## What you should do
Copy exactly the lines that run from the one containing "theorem State.modSlot_fw (b" through the end of the entries, both ends included.

## Records for the task
/-! `State.modSlot` -/

@[simp] theorem State.modSlot_pending (b : Bool) (f : FwSlot → FwSlot) : (s.modSlot b f).pending = s.pending := rfl
@[simp] theorem State.modSlot_out (b : Bool) (f : FwSlot → FwSlot) : (s.modSlot b f).out = s.out := rfl
@[simp] theorem State.modSlot_time (b : Bool) (f : FwSlot → FwSlot) : (s.modSlot b f).time = s.time := rfl
@[simp] theorem State.modSlot_fresh (b : Bool) (f : FwSlot → FwSlot) : (s.modSlot b f).fresh = s.fresh := rfl
@[simp] theorem State.modSlot_regs (b : Bool) (f : FwSlot → FwSlot) : (s.modSlot b f).regs = s.regs := rfl
@[simp] theorem State.modSlot_paths (b : Bool) (f : FwSlot → FwSlot) : (s.modSlot b f).paths = s.paths := rfl
@[simp] theorem State.modSlot_mem (b : Bool) (f : FwSlot → FwSlot) : (s.modSlot b f).mem = s.mem := rfl
@[simp] theorem State.modSlot_sectors (b : Bool) (f : FwSlot → FwSlot) : (s.modSlot b f).sectors = s.sectors := rfl
@[simp] theorem State.modSlot_exposed (b : Bool) (f : FwSlot → FwSlot) : (s.modSlot b f).exposed = s.exposed := rfl
@[simp] theorem State.modSlot_regions (b : Bool) (f : FwSlot → FwSlot) : (s.modSlot b f).regions = s.regions := rfl
@[simp] theorem State.modSlot_rgt (b : Bool) (f : FwSlot → FwSlot) : (s.modSlot b f).rgt = s.rgt := rfl
@[simp] theorem State.modSlot_extents (b : Bool) (f : FwSlot → FwSlot) : (s.modSlot b f).extents = s.extents := rfl
@[simp] theorem State.modSlot_extentGens (b : Bool) (f : FwSlot → FwSlot) : (s.modSlot b f).extentGens = s.extentGens := rfl
@[simp] theorem State.modSlot_mkeys (b : Bool) (f : FwSlot → FwSlot) : (s.modSlot b f).mkeys = s.mkeys := rfl
@[simp] theorem State.modSlot_mkeyGens (b : Bool) (f : FwSlot → FwSlot) : (s.modSlot b f).mkeyGens = s.mkeyGens := rfl
@[simp] theorem State.modSlot_leases (b : Bool) (f : FwSlot → FwSlot) : (s.modSlot b f).leases = s.leases := rfl
@[simp] theorem State.modSlot_poisonList (b : Bool) (f : FwSlot → FwSlot) : (s.modSlot b f).poisonList = s.poisonList := rfl
@[simp] theorem State.modSlot_poisonOverflow (b : Bool) (f : FwSlot → FwSlot) : (s.modSlot b f).poisonOverflow = s.poisonOverflow := rfl
@[simp] theorem State.modSlot_tiles (b : Bool) (f : FwSlot → FwSlot) : (s.modSlot b f).tiles = s.tiles := rfl
@[simp] theorem State.modSlot_frames (b : Bool) (f : FwSlot → FwSlot) : (s.modSlot b f).frames = s.frames := rfl
@[simp] theorem State.modSlot_moves (b : Bool) (f : FwSlot → FwSlot) : (s.modSlot b f).moves = s.moves := rfl
@[simp] theorem State.modSlot_plc (b : Bool) (f : FwSlot → FwSlot) : (s.modSlot b f).plc = s.plc := rfl
@[simp] theorem State.modSlot_hlc (b : Bool) (f : FwSlot → FwSlot) : (s.modSlot b f).hlc = s.hlc := rfl
@[simp] theorem State.modSlot_reqs (b : Bool) (f : FwSlot → FwSlot) : (s.modSlot b f).reqs = s.reqs := rfl
@[simp] theorem State.modSlot_reqSeq (b : Bool) (f : FwSlot → FwSlot) : (s.modSlot b f).reqSeq = s.reqSeq := rfl
@[simp] theorem State.modSlot_ended (b : Bool) (f : FwSlot → FwSlot) : (s.modSlot b f).ended = s.ended := rfl
@[simp] theorem State.modSlot_noAdmit (b : Bool) (f : FwSlot → FwSlot) : (s.modSlot b f).noAdmit = s.noAdmit := rfl
@[simp] theorem State.modSlot_admitted (b : Bool) (f : FwSlot → FwSlot) : (s.modSlot b f).admitted = s.admitted := rfl
@[simp] theorem State.modSlot_links (b : Bool) (f : FwSlot → FwSlot) : (s.modSlot b f).links = s.links := rfl
@[simp] theorem State.modSlot_lds (b : Bool) (f : FwSlot → FwSlot) : (s.modSlot b f).lds = s.lds := rfl
@[simp] theorem State.modSlot_ports (b : Bool) (f : FwSlot → FwSlot) : (s.modSlot b f).ports = s.ports := rfl
@[simp] theorem State.modSlot_advert (b : Bool) (f : FwSlot → FwSlot) : (s.modSlot b f).advert = s.advert := rfl
@[simp] theorem State.modSlot_rdx (b : Bool) (f : FwSlot → FwSlot) : (s.modSlot b f).rdx = s.rdx := rfl
@[simp] theorem State.modSlot_pools (b : Bool) (f : FwSlot → FwSlot) : (s.modSlot b f).pools = s.pools := rfl
@[simp] theorem State.modSlot_sqs (b : Bool) (f : FwSlot → FwSlot) : (s.modSlot b f).sqs = s.sqs := rfl
@[simp] theorem State.modSlot_cqs (b : Bool) (f : FwSlot → FwSlot) : (s.modSlot b f).cqs = s.cqs := rfl
@[simp] theorem State.modSlot_cmds (b : Bool) (f : FwSlot → FwSlot) : (s.modSlot b f).cmds = s.cmds := rfl
@[simp] theorem State.modSlot_cmdSeq (b : Bool) (f : FwSlot → FwSlot) : (s.modSlot b f).cmdSeq = s.cmdSeq := rfl
@[simp] theorem State.modSlot_progress (b : Bool) (f : FwSlot → FwSlot) : (s.modSlot b f).progress = s.progress := rfl
@[simp] theorem State.modSlot_sqWait (b : Bool) (f : FwSlot → FwSlot) : (s.modSlot b f).sqWait = s.sqWait := rfl
@[simp] theorem State.modSlot_chans (b : Bool) (f : FwSlot → FwSlot) : (s.modSlot b f).chans = s.chans := rfl
@[simp] theorem State.modSlot_health (b : Bool) (f : FwSlot → FwSlot) : (s.modSlot b f).health = s.health := rfl
@[simp] theorem State.modSlot_fmc (b : Bool) (f : FwSlot → FwSlot) : (s.modSlot b f).fmc = s.fmc := rfl
@[simp] theorem State.modSlot_elg (b : Bool) (f : FwSlot → FwSlot) : (s.modSlot b f).elg = s.elg := rfl
@[simp] theorem State.modSlot_twn (b : Bool) (f : FwSlot → FwSlot) : (s.modSlot b f).twn = s.twn := rfl
@[simp] theorem State.modSlot_mbx (b : Bool) (f : FwSlot → FwSlot) : (s.modSlot b f).mbx = s.mbx := rfl
@[simp] theorem State.modSlot_jwait (b : Bool) (f : FwSlot → FwSlot) : (s.modSlot b f).jwait = s.jwait := rfl
@[simp] theorem State.modSlot_fw (b : Bool) (f : FwSlot → FwSlot) : (s.modSlot b f).fw = if b then { s.fw with b := f s.fw.b } else { s.fw with a := f s.fw.a } := rfl
@[simp] theorem State.modSlot_sec (b : Bool) (f : FwSlot → FwSlot) : (s.modSlot b f).sec = s.sec := rfl
@[simp] theorem State.modSlot_efl (b : Bool) (f : FwSlot → FwSlot) : (s.modSlot b f).efl = s.efl := rfl
@[simp] theorem State.modSlot_evr (b : Bool) (f : FwSlot → FwSlot) : (s.modSlot b f).evr = s.evr := rfl
@[simp] theorem State.modSlot_evq (b : Bool) (f : FwSlot → FwSlot) : (s.modSlot b f).evq = s.evq := rfl
@[simp] theorem State.modSlot_pws (b : Bool) (f : FwSlot → FwSlot) : (s.modSlot b f).pws = s.pws := rfl
@[simp] theorem State.modSlot_isl (b : Bool) (f : FwSlot → FwSlot) : (s.modSlot b f).isl = s.isl := rfl
@[simp] theorem State.modSlot_twb (b : Bool) (f : FwSlot → FwSlot) : (s.modSlot b f).twb = s.twb := rfl
@[simp] theorem State.modSlot_err (b : Bool) (f : FwSlot → FwSlot) : (s.modSlot b f).err = s.err := rfl
@[simp] theorem State.modSlot_lap (b : Bool) (f : FwSlot → FwSlot) : (s.modSlot b f).lap = s.lap := rfl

## Answer to this task
@[simp] theorem State.modSlot_fw (b : Bool) (f : FwSlot → FwSlot) : (s.modSlot b f).fw = if b then { s.fw with b := f s.fw.b } else { s.fw with a := f s.fw.a } := rfl
@[simp] theorem State.modSlot_sec (b : Bool) (f : FwSlot → FwSlot) : (s.modSlot b f).sec = s.sec := rfl
@[simp] theorem State.modSlot_efl (b : Bool) (f : FwSlot → FwSlot) : (s.modSlot b f).efl = s.efl := rfl
@[simp] theorem State.modSlot_evr (b : Bool) (f : FwSlot → FwSlot) : (s.modSlot b f).evr = s.evr := rfl
@[simp] theorem State.modSlot_evq (b : Bool) (f : FwSlot → FwSlot) : (s.modSlot b f).evq = s.evq := rfl
@[simp] theorem State.modSlot_pws (b : Bool) (f : FwSlot → FwSlot) : (s.modSlot b f).pws = s.pws := rfl
@[simp] theorem State.modSlot_isl (b : Bool) (f : FwSlot → FwSlot) : (s.modSlot b f).isl = s.isl := rfl
@[simp] theorem State.modSlot_twb (b : Bool) (f : FwSlot → FwSlot) : (s.modSlot b f).twb = s.twb := rfl
@[simp] theorem State.modSlot_err (b : Bool) (f : FwSlot → FwSlot) : (s.modSlot b f).err = s.err := rfl
@[simp] theorem State.modSlot_lap (b : Bool) (f : FwSlot → FwSlot) : (s.modSlot b f).lap = s.lap := rfl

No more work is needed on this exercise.